Can you explain that?---Her mum recognise not my child, is he husband child 25 so I can't really do much about that.
So you thought at one stage [M] was your child, but he or she didn't?---M'mm. He's not mine. That's what her mum recognised so there is no much I can do about that.
And so you don't have any relationship with that child?---No.
Thank you. And - - -?---But do claim in - I do claim in my personal life is my child. If she say it is not mine then there's nothing I can do about it.
39 This is confusing. For most of the passage the applicant appears to be saying that M is not his child but at the end he appears to say that he is. It appears that his evidence taken as whole was to the effect that M's mother claims that M is not his child, and he is resigned to that, even though he says that M is his child. But given the confusion, it is unsurprising that the Tribunal understood the applicant to be saying that M was not his child.
40 The applicant claims that the Tribunal misinterpreted or misunderstood his evidence, and so failed to make a determination about M's interests as well. But the Tribunal's reasons in relation to the point (at paragraphs 89-90) were as follows (footnote omitted):
The material, at the commencement of the hearing, indicated that the Applicant had five minor children that could potentially be affected by any decision to refuse to revoke the mandatory cancellation of his visa. Those children comprise a 12 year old, an 11 year old, a nine year old, a six year old and a one year old. The initial impression to be taken from the material is that it contains little evidence of the relationship (if any) between the Applicant and each of the children. At the hearing before me, the Applicant gave evidence that the 12 year old child is in fact not his child. The Applicant was content with the Tribunal not taking into account the interests of that 12 year old child for the purposes of this decision.

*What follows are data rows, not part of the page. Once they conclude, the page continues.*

-- ==== Sys2Proof/Syntax.lean ====
section
/-!
DEFINITION. The commands and events of the block (spec/opcode_table.json), one constructor of `Instr` per row, and the plain
data they carry: what comes from outside the block (packets, flits, readings, host bytes, errors that strike) is an operand.
-/
namespace Sys2Proof

/-- A fabric packet: the header of R318 and its body. -/
structure Packet where
  dst : Nat := 0
  src : Nat := 0
  tc : Nat := 0
  type : Nat := 0
  dclu : Nat := 0
  sclu : Nat := 0
  plane : Nat := 0
  mc : Bool := false
  hops : Nat := 0
  tag : Nat := 0
  chunk : Nat := 0
  offset : Nat := 0
  mask : BitVec 96 := 0
  body : List Byte := []
  stream : Nat := 0           -- which stream of a collective a PARTIAL travels on; the model's own, no header field
  deriving DecidableEq, Repr

/-- Who makes a register access (R566): the keeper, a host port, the mailbox of the managers, or a mover of a T0 stream. -/
inductive Requester where
  | keeper
  | mailbox
  | host (port : Fin 2)
  | mover
  deriving DecidableEq, Repr

/-- An access that waits at a crossing into a clock domain that is stopped (R544, R545): a mover's chunk, a command of a ring, the REG_READ of a
mailbox channel, or a register write. -/
inductive Held where
  | mover (m : Fin 32)
  | command (ring : Fin 64) (cid : BitVec 16)
  | regRead (ch : Fin 4)
  | regWrite (req : Requester) (off : BitVec 26) (wide : Bool) (v : BitVec 64)
  deriving DecidableEq, Repr

/-- An error that strikes stored data while a command runs (R216, R225), with the stored bits it flips: the 64 data bytes and the 32
code bits of a burst of HBM, or the 32 data bits (31:0) and the parity bit (32) of a word of stage memory, `again` where the word's
re-read in the next fabric cycle fails too (R448). -/
inductive MemErr where
  | none
  | hbm (dpa : Nat) (data : BitVec 512) (code : BitVec 32)
  | stage (dpa : Nat) (bits : BitVec 33) (again : Bool)
  deriving DecidableEq, Repr

/-- An arm: one of the 64 global ones or of a cluster's 64 (R32, R33). -/
inductive ArmId where
  | glob (i : Fin 64)
  | clu (c : Fin 64) (j : Fin 64)
  deriving DecidableEq, Repr

/-- What a lane meets in a core cycle (R72, R78, R447). -/
inductive LaneEvent where
  | step      -- a K-step and its private block are there
  | slip      -- a K-step arrives and no private block is there
  | bubble    -- the feeder had no K-step
  | residue   -- the mod-3 check of the product or the add fails
  | condResidue   -- the mod-3 check of the conditioner's arithmetic for the arriving K-step fails (R445)
  deriving DecidableEq, Repr

/-- A counter of R487. -/
inductive CounterId where
  | glb (g : Fin 32)
  | prt (p : Fin 12) (j : Fin 16)
  | clu (c : Fin 64) (j : Fin 8)
  deriving DecidableEq, Repr

/-- The measured part of a test result record (R455), as the test engine finds it. -/
structure TestResult where
  fail : Bool
  failIndex : BitVec 32
  failCount : BitVec 32
  failMap : BitVec 256
  durationNs : BitVec 32
  dieTemp : BitVec 16
  railMv : BitVec 16
  deriving DecidableEq, Repr

/-- What one rail's regulator answers on AVSBus (R419): `none` where it gives no valid sample. -/
structure AvsRead where
  mv : Nat
  ma : Nat
  temp : BitVec 16
  deriving DecidableEq, Repr

/-- What a port reads of a cage's CMIS module (R298): whether its memory is readable, whether its identifier names a CMIS module, the
major number of its revision, the media code of R312 (above 3: any other media), the length in 0.1 m, the label byte of page 03h, and
whether page 01h advertises host-side equalisation. -/
structure Cmis where
  readable : Bool
  cmis : Bool := true
  revision : Nat := 5
  media : Nat
  length : Nat
  label : BitVec 8
  hint : Bool
  deriving DecidableEq, Repr
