/-- A ring takes one record: the oldest is overwritten; a ring that counts POST comes nearer its freeze (R473, R478). -/
def State.ringPut (s : State) (rec : TraceRec) : State :=
  let u := rec.unit
  if s.fld (Reg.TRC_RING_CTL u) Fld.TRC_RING_CTL_EN = 0 then s
  else if 2 ≤ s.ringState u ∨ (s.ringState u = 1 ∧ (s.ring u).post = 0) then s.ringLose u rec.tsc rec.cpos
  else
    let r := s.ring u
    let s := match r.recs with
      | old :: _ => if r.recs.length = 256 ∧ r.undrained = 256 then s.ringLose u old.tsc old.cpos else s
      | [] => s
    let r := s.ring u
    let keep := if r.recs.length = 256 then r.recs.drop 1 else r.recs
    let post := if s.ringState u = 1 then r.post - 1 else r.post
    let s := s.setRing u { r with recs := keep ++ [rec], undrained := min 256 (r.undrained + 1), post := post }
    let s := s.setFld (Reg.TRC_RING_STAT u) Fld.TRC_RING_STAT_WRITTEN
      (s.fld (Reg.TRC_RING_STAT u) Fld.TRC_RING_STAT_WRITTEN + 1)
    if u < 64 then s.bumpClu u 0x14 0 1 else s

/-- An event of a unit is recorded (R474, R475). -/
def State.trace (s : State) (u ev obj dur : Nat) (peer : BitVec 64) : State :=
  s.ringPut { tsc := s.rd Reg.CAD_TSC, cpos := s.rd Reg.CAD_POS, event := ev, unit := u,
              obj := obj % 2 ^ 16, dur := min dur (2 ^ 32 - 1), peer := peer }

/-- One ring is triggered: its TRIGGER record, then POST more (R478). A ring counting POST or frozen ignores it. -/
def State.triggerRing (s : State) (u source : Nat) : State :=
  if s.fld (Reg.TRC_RING_CTL u) Fld.TRC_RING_CTL_EN = 0 then s
  else if s.ringState u ≠ 0 then s
  else
    let s := s.trace u 0x17 source 0 0
    let s := s.setFld (Reg.TRC_RING_STAT u) Fld.TRC_RING_STAT_STATE 1
    let r := s.ring u
    s.setRing u { r with post := s.fld (Reg.TRC_RING_CTL u) Fld.TRC_RING_CTL_POST }

/-- A trigger (R478): of the unit's ring, or with SCOPE = 1 of every enabled ring. -/
def State.trigger (s : State) (u source : Nat) : State :=
  let s := s.event Reg.TRC_STATUS Fld.TRC_STATUS_TRIG Reg.TRC_TRIG_CNT
  if s.fld Reg.TRC_CTL Fld.TRC_CTL_SCOPE = 1 then (List.range 80).foldl (fun s v => s.triggerRing v source) s
  else s.triggerRing u source

/-! ### Event queues and notices (R512) -/

/-- The port of the host a tenant's PATH names; none where it names no host. -/
def State.hostPort (s : State) (t : Nat) : Option Nat :=
  match s.fld (Reg.MOV_TEN_CTL t) Fld.MOV_TEN_CTL_PATH with
  | 1 => some 0
  | 2 => some 1
  | _ => none

/-- An entry of tenant `t`'s event queue is written, or counted as lost where the queue is full; T0's events go to the
keeper (R512). -/
def State.evq (s : State) (t type cluster info : Nat) : State :=
  if t = 0 then s.say (.keeper type cluster info)
  else if s.fld (Reg.HIF_EVQ_CTL (t - 1)) Fld.HIF_EVQ_CTL_EN = 0 then s
  else
    match s.hostPort t with
    | none => s
    | some port =>
      let n := s.fld (Reg.HIF_EVQ_CTL (t - 1)) Fld.HIF_EVQ_CTL_N
      let idx := s.fld (Reg.HIF_EVQ_IDX (t - 1)) Fld.HIF_EVQ_IDX_IDX
      let used := s.evqUsed.get 0 t
      if 2 ^ n ≤ used then
        { s with evqLost := s.evqLost.set 0 t (s.evqLost.get 0 t + 1) }.event Reg.HIF_STATUS Fld.HIF_STATUS_EVQ_LOST
          Reg.HIF_EVQ_LOST_CNT
      else
        let base := s.fld (Reg.HIF_EVQ_BASE (t - 1)) ⟨6, 58⟩ * 64
        let bytes := leBytes 4 (type % 256 + (idx / 2 ^ n + 1) % 2 * 2 ^ 8 + cluster % 256 * 2 ^ 16)
          ++ leBytes 4 info ++ leBytes 8 (s.rd Reg.CAD_POS).toNat
        let s := { s with evqUsed := s.evqUsed.set 0 t (used + 1) }
        let s := s.setFld (Reg.HIF_EVQ_IDX (t - 1)) Fld.HIF_EVQ_IDX_IDX (idx + 1)
        (s.say (.hostWrite port (base + idx % 2 ^ n * 16) bytes)).say
          (.msix port (s.fld (Reg.HIF_EVQ_CTL (t - 1)) Fld.HIF_EVQ_CTL_VECTOR))

/-- The keeper is notified. -/
def State.tellKeeper (s : State) (code a b : Nat) : State := s.say (.keeper code a b)
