/-- Dimension-order routing on escape or on a plane (R326, R327). -/
def State.routeOrder (s : State) (q : RPkt) (fromAdaptive : Bool) : State :=
  match s.orderDir s.chip q.p.dst (planeOrder q.p.plane) with
  | none => (s.unwait q).deliver q
  | some d =>
    if (s.cands d).isEmpty then (if fromAdaptive then s else s.detour q d)
    else
      match s.orderPort q d with
      | none => s
      | some port =>
        let ch := s.orderChan q d
        let s := s.unwait q
        let s := if fromAdaptive then (s.cnt Reg.FAB_ESCAPE_CNT).bumpPrt port 0x0B 0 1 else s
        s.enqueue { q with p := { q.p with hops := q.hops } } port ch

/-- The candidates with the lowest occupancy, first after the one last chosen in physical port order (R325). -/
def Router.pick (r : Router) (ports : List Nat) : Option Nat :=
  let low := ports.foldl (fun m p => min m (r.occupancy p)) (ports.foldl (fun m p => max m (r.occupancy p)) 0)
  let best := ports.filter (fun p => r.occupancy p == low)
  let after := (List.range 12).map (fun i => (r.lastPort + 1 + i) % 12)
  after.find? (fun p => best.contains p)

/-- Adaptive routing on plane 0 (R325). -/
def State.routeAdaptive (s : State) (q : RPkt) : State :=
  let dirs := [0, 1, 2].flatMap (s.productive s.chip q.p.dst)
  let ports := dirs.flatMap s.cands
  if ports.isEmpty then
    match s.orderDir s.chip q.p.dst [0, 1, 2] with
    | none => s
    | some d => s.detour q d
  else
    let n := q.p.flits
    let roomy := ports.filter (fun p => decide (n ≤ s.rt.creditLeft p q.p.tc 0) || decide (n ≤ s.rt.creditLeft p q.p.tc 1))
    match s.rt.pick roomy with
    | some port =>
      let ch := if n ≤ s.rt.creditLeft port q.p.tc 0 then 0 else 1
      let s := { s with rt := { s.rt with lastPort := port } }
      (s.unwait q).enqueue { q with p := { q.p with hops := q.hops } } port ch
    | none => s.routeOrder q true

/-- Route selection of a unicast head flit (R319, R324 to R329, R336). -/
def State.route (s : State) (q : RPkt) : State :=
  if q.p.malformed then ((s.unwait q).dropPkt q).badPacket
  else if s.fenced q.p.dst then ((s.unwait q).dropPkt q).fencedDrop
  else if ([0, 1, 2].flatMap (s.productive s.chip q.p.dst)).isEmpty then (s.unwait q).deliver q
  else if 256 ≤ q.hops then (s.unwait q).unroutable q 2
  else if q.p.plane = 0 ∧ s.fld Reg.FAB_CTL Fld.FAB_CTL_ADAPT_EN = 1 ∧ q.p.tc ≠ 4 ∧ (q.chan < 2 ∨ q.chan = 16) then
    s.routeAdaptive q
  else s.routeOrder q false

/-- The outputs at which a waiting packet's head waits for credit (R325 to R327, R341): those that route selection would take, none of
which has the credit yet. -/
def State.waitsAt (s : State) (q : RPkt) : List Nat :=
  let arrived := ([0, 1, 2].flatMap (s.productive s.chip q.p.dst)).isEmpty
  if q.p.mc || q.p.malformed || s.fenced q.p.dst || arrived || decide (256 ≤ q.hops) then []
  else
    let escape : List Nat := match s.orderDir s.chip q.p.dst (planeOrder q.p.plane) with
      | some d =>
        let hop := s.fld (Reg.FAB_DETOUR d) Fld.FAB_DETOUR_HOP
        if (s.cands d).isEmpty then s.cands hop else if (s.orderPort q d).isSome then [] else s.cands d
      | none => []
    if q.p.plane = 0 ∧ s.fld Reg.FAB_CTL Fld.FAB_CTL_ADAPT_EN = 1 ∧ q.p.tc ≠ 4 ∧ (q.chan < 2 ∨ q.chan = 16) then
      let ports := ([0, 1, 2].flatMap (s.productive s.chip q.p.dst)).flatMap s.cands
      let n := q.p.flits
      if escape.isEmpty ∨ ports.any (fun p => decide (n ≤ s.rt.creditLeft p q.p.tc 0) || decide (n ≤ s.rt.creditLeft p q.p.tc 1)) then []
      else (ports ++ escape).eraseDups
    else escape

/-- PACKET_ROUTE: the head flit of the `i`-th waiting packet. -/
def execPacketRoute (i : Nat) (s : State) : Host.Outcome State Fault Refusal :=
  .next (match s.rt.rin[i]? with
    | some q => if q.p.mc || s.stopped then s else s.route q
    | none => s)

/-! ### Multicast (R333, R334, R336) -/

def maskAxis (m : BitVec 96) (a : Nat) : Nat := m.toNat / 2 ^ (32 * a) % 2 ^ 32

def maskOf (x y z : Nat) : BitVec 96 := BitVec.ofNat 96 (x % 2 ^ 32 + y % 2 ^ 32 * 2 ^ 32 + z % 2 ^ 32 * 2 ^ 64)

/-- The chips of a box. -/
def State.boxChips (s : State) (m : BitVec 96) : List Nat :=
  (List.range (s.dim 2)).flatMap (fun z => (List.range (s.dim 1)).flatMap (fun y => (List.range (s.dim 0)).filterMap (fun x =>
    if (maskAxis m 0).testBit x && (maskAxis m 1).testBit y && (maskAxis m 2).testBit z then some ((z * 32 + y) * 32 + x)
    else none)))

/-- An MCAST box that R333 accepts: no empty axis mask, no bit at or above its dimension. -/
def State.boxOk (s : State) (m : BitVec 96) : Bool :=
  [0, 1, 2].all (fun a => maskAxis m a != 0 && decide (maskAxis m a < 2 ^ s.dim a))

/-- The axis a multicast packet still travels along at its arrival: the axis of the port it came by, X at its source. -/
def State.mcStage (s : State) (q : RPkt) : Nat := if q.inPort < 12 then s.role (q.inPort / 2) / 2 else 0

/-- The coordinates of axis `a` in a mask that lie in direction `d` from here (positive on a tie, R334). -/
def State.mcBits (s : State) (m : BitVec 96) (a d : Nat) : Nat :=
  (List.range (s.dim a)).foldl (fun acc c =>
    let t := if a = 0 then (chipZ s.chip * 32 + chipY s.chip) * 32 + c
      else if a = 1 then (chipZ s.chip * 32 + c) * 32 + chipX s.chip
      else (c * 32 + chipY s.chip) * 32 + chipX s.chip
    if (maskAxis m a).testBit c && (s.productive s.chip t a).head? == some d then acc + 2 ^ c else acc) 0

def maskSet (m : BitVec 96) (a v : Nat) : BitVec 96 :=
  maskOf (if a = 0 then v else maskAxis m 0) (if a = 1 then v else maskAxis m 1) (if a = 2 then v else maskAxis m 2)

/-- The branches of a multicast packet at this router: (direction, narrowed mask). A packet that travels axis `a` goes on along
it, and where this chip's coordinate of the axis is included, along every later axis (R334). -/
def State.mcBranches (s : State) (q : RPkt) : List (Nat × BitVec 96) :=
  let own (a : Nat) := chipAxis s.chip a
  let at' (m : BitVec 96) (a : Nat) : List (Nat × BitVec 96) :=
    [2 * a, 2 * a + 1].filterMap (fun d =>
      let b := s.mcBits m a d
      let came := q.inPort < 12 ∧ s.role (q.inPort / 2) = (if d % 2 = 0 then d + 1 else d - 1)
      let backward := q.inPort < 12 ∧ s.mcStage q = a ∧ s.role (q.inPort / 2) = d
      if b = 0 ∨ (backward ∧ ¬ came) then none else some (d, maskSet m a b))
  let fix (m : BitVec 96) (a : Nat) : BitVec 96 := maskSet m a (2 ^ own a)
  let m := q.p.mask
  let st := s.mcStage q
  let here (a : Nat) : Bool := (maskAxis m a).testBit (own a)
  let b0 := if st = 0 then at' m 0 else []
  let m1 := if st = 0 then fix m 0 else m
  let b1 := if st = 0 ∧ here 0 then at' m1 1 else if st = 1 then at' m1 1 else []
  let m2 := if st ≤ 1 then fix m1 1 else m1
  let go2 := (st = 0 ∧ here 0 = true ∧ here 1 = true) ∨ (st = 1 ∧ here 1 = true) ∨ st = 2
  let b2 := if go2 then at' m2 2 else []
  b0 ++ b1 ++ b2

/-- Whether this chip is itself a destination (R333: the source never is). -/
def State.mcLocal (s : State) (q : RPkt) : Bool :=
  q.p.src != s.chip && [0, 1, 2].all (fun a => (maskAxis q.p.mask a).testBit (chipAxis s.chip a))

/-- One more copy of a stored multicast packet waits to leave (R334). -/
def Router.addCopy (r : Router) (id : Nat) : Router :=
  { r with store := r.store.map (fun (e : McEntry) => if e.id = id then { e with left := e.left + 1 } else e) }

/-- The least box that holds the given chips (R333). -/
def boxOf (chips : List Nat) : BitVec 96 :=
  let bits (a : Nat) : Nat := (chips.map (fun n => chipAxis n a)).eraseDups.foldl (fun m c => m + 2 ^ c) 0
  maskOf (bits 0) (bits 1) (bits 2)

/-- The port of a branch: member A where it is a candidate with a free flit credit, member B otherwise (R326). -/
def State.mcPort (s : State) (q : RPkt) (d : Nat) : Option Nat :=
  match s.orderPort q d with
  | some p => some p
  | none => (s.cands d).getLast?

/-- One branch of a replication: its fenced destinations leave its mask, as far as a box can say so (DEDUCED, log entry 123); without a
destination it is pruned; without a port its destinations leave as unicast copies on escape (R334, R336). -/
def State.mcBranch (s : State) (q : RPkt) (id : Nat) (b : Nat × BitVec 96) : State :=
  let live := (s.boxChips b.2).filter (fun n => !s.fenced n && n != q.p.src)
  if live.isEmpty then s.fencedDrop
  else
    match s.mcPort q b.1 with
    | some port =>
      let s := if q.back.isSome then s else (s.cnt Reg.FAB_MC_COPY_CNT).bumpPrt port 0x0D 0 1
      let c : RPkt := { q with p := { q.p with mask := boxOf live, hops := q.hops }, copyOf := some id
                               outChan := s.orderChan q b.1, sent := 0, back := none }
      let r := s.rt.addCopy id
      { s with rt := { r with rout := r.rout.set [] port (r.queue port ++ [c]) } }.spendBy 1 7 c.p.flits
    | none =>
      let s := if s.fenced (s.neighbour s.chip b.1) then s.fencedDrop else s
      live.foldl (fun (s : State) n =>
        let s := s.cnt Reg.FAB_MC_COPY_CNT
        let c : RPkt := { q with p := { q.p with mc := false, mask := 0, dst := n, plane := 0 }, inPort := 12
                                 chan := if q.chan = 3 then 3 else 2, copyOf := none }
        { s with rt := { s.rt with rin := s.rt.rin ++ [c] } }) s

/-- A copy's tail has left: the store entry is freed with the last one (R334). -/
def Router.freeCopy (r : Router) (q : RPkt) : Router :=
  match q.copyOf with
  | none => r
  | some id =>
    let st := r.store.map (fun (e : McEntry) => if e.id = id then { e with left := e.left - 1 } else e)
    { r with store := st.filter (fun (e : McEntry) => e.left != 0) }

For the further purposes of this decision, I will assume the Applicant has four minor children, and as best as I understood the evidence, two of the children were from the same mother and the remaining two were from separate mothers. Those four minor children engage the provisions of paragraphs 13.2(1) - (3) and, accordingly, I am required to make a determination about whether a refusal to revoke the mandatory cancellation of the Applicant's visa is, or is not, in the best interests of the four relevant children.
41 While the Tribunal summarises the applicant's evidence, perhaps incorrectly, it also notes that the applicant was content with it not taking M's interests into account. That is consistent with the attitude to M the applicant displayed in the evidence I have quoted, including his acknowledgement that he had no relationship with M. The Tribunal assumed, rather than found, that the applicant had four children, which did not include M.
42 Reading the Tribunal's reasons as a whole and in context I find that the substance of its approach to M was to determine that he was not a relevant child whose interests needed to be taken into account because there was, at least, doubt about his paternity and the applicant did not have any relationship with him. The Tribunal did not fall into error in proceeding on that basis. I do not uphold ground 2 in so far as it challenges the Tribunal's decision not to take M's interests into account. Even if there was an error, in view of the applicant's evidence about and attitude towards M, it was not material. I will return to that at the end of these reasons.